## What you have to do:
Set down exactly the lines in the records below that run from the line with "def be : Nat → Nat → List Byte" to the line with "def lineBits (b", inclusive, and nothing more.

====== Input records

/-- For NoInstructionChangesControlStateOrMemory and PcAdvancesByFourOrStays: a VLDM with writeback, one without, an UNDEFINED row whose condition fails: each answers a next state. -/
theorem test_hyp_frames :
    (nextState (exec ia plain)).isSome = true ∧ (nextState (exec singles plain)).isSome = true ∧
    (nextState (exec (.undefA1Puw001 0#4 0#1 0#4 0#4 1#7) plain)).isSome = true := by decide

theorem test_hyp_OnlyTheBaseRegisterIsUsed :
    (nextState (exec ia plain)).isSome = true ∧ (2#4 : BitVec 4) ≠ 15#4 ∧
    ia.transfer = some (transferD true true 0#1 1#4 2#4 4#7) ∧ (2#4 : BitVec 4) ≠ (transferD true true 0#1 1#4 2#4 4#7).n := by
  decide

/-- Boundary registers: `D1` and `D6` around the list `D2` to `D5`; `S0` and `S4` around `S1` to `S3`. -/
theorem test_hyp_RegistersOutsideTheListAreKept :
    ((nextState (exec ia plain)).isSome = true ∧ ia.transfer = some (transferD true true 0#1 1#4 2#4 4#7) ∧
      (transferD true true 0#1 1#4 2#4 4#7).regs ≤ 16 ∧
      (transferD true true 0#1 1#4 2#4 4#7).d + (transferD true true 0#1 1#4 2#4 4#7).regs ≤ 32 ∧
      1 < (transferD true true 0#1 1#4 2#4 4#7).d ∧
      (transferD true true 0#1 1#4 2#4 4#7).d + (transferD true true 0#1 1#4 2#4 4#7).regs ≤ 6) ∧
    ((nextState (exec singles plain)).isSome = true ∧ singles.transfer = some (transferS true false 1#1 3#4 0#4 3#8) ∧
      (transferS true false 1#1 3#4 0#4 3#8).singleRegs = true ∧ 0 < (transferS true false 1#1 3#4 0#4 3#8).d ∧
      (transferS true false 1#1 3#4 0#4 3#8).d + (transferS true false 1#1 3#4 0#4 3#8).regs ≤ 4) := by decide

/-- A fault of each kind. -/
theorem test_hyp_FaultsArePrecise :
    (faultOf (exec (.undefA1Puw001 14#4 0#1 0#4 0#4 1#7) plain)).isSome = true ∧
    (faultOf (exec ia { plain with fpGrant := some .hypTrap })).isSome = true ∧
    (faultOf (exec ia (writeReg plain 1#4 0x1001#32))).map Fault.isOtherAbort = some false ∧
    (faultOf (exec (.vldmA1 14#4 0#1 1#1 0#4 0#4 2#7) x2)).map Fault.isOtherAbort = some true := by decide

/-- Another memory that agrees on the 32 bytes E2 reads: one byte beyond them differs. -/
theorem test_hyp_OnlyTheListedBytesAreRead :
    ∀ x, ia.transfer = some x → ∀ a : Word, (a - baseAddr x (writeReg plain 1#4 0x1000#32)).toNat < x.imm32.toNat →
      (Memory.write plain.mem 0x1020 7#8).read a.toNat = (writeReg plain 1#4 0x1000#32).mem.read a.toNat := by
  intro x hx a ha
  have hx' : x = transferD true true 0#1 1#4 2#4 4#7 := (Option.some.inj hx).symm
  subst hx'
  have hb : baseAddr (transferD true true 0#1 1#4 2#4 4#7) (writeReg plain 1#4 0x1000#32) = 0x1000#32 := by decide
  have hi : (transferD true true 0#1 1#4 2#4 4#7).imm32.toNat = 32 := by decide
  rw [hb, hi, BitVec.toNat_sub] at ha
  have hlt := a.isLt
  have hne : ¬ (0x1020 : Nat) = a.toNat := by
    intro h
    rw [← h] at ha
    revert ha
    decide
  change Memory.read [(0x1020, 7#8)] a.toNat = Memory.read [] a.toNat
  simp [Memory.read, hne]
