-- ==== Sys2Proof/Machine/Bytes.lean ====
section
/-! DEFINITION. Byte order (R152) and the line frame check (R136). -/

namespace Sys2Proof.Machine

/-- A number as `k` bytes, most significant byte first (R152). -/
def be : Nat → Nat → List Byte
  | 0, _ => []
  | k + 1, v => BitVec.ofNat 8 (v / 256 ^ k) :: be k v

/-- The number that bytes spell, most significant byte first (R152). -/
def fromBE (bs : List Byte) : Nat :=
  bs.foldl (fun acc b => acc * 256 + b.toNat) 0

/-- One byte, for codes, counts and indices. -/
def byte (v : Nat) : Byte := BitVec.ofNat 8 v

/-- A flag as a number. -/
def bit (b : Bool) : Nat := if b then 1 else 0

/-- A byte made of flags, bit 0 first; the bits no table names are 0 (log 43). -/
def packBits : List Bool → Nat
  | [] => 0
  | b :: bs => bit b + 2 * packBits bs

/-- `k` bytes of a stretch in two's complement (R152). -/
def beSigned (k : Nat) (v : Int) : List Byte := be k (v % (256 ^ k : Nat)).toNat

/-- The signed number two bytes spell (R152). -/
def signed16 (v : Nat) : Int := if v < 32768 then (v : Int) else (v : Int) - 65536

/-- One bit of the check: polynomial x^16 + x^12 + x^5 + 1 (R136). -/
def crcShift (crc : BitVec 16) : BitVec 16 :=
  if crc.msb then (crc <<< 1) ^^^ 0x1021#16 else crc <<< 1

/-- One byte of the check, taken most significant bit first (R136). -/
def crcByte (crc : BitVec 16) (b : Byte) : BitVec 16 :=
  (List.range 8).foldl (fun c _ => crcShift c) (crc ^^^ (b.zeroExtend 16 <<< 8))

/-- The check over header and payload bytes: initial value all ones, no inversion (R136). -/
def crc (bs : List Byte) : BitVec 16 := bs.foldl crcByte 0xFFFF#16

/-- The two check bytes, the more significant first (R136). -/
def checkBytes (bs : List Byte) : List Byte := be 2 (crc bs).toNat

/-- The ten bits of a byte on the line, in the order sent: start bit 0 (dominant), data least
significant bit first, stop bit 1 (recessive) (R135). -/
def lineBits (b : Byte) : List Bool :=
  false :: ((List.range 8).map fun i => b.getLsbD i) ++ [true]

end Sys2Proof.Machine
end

============

## Response to this task:
def be : Nat → Nat → List Byte
  | 0, _ => []
  | k + 1, v => BitVec.ofNat 8 (v / 256 ^ k) :: be k v

/-- The number that bytes spell, most significant byte first (R152). -/
def fromBE (bs : List Byte) : Nat :=
  bs.foldl (fun acc b => acc * 256 + b.toNat) 0

/-- One byte, for codes, counts and indices. -/
def byte (v : Nat) : Byte := BitVec.ofNat 8 v

/-- A flag as a number. -/
def bit (b : Bool) : Nat := if b then 1 else 0

/-- A byte made of flags, bit 0 first; the bits no table names are 0 (log 43). -/
def packBits : List Bool → Nat
  | [] => 0
  | b :: bs => bit b + 2 * packBits bs

/-- `k` bytes of a stretch in two's complement (R152). -/
def beSigned (k : Nat) (v : Int) : List Byte := be k (v % (256 ^ k : Nat)).toNat

/-- The signed number two bytes spell (R152). -/
def signed16 (v : Nat) : Int := if v < 32768 then (v : Int) else (v : Int) - 65536

/-- One bit of the check: polynomial x^16 + x^12 + x^5 + 1 (R136). -/
def crcShift (crc : BitVec 16) : BitVec 16 :=
  if crc.msb then (crc <<< 1) ^^^ 0x1021#16 else crc <<< 1

/-- One byte of the check, taken most significant bit first (R136). -/
def crcByte (crc : BitVec 16) (b : Byte) : BitVec 16 :=
  (List.range 8).foldl (fun c _ => crcShift c) (crc ^^^ (b.zeroExtend 16 <<< 8))

/-- The check over header and payload bytes: initial value all ones, no inversion (R136). -/
def crc (bs : List Byte) : BitVec 16 := bs.foldl crcByte 0xFFFF#16

/-- The two check bytes, the more significant first (R136). -/
def checkBytes (bs : List Byte) : List Byte := be 2 (crc bs).toNat

/-- The ten bits of a byte on the line, in the order sent: start bit 0 (dominant), data least
significant bit first, stop bit 1 (recessive) (R135). -/
def lineBits (b : Byte) : List Bool :=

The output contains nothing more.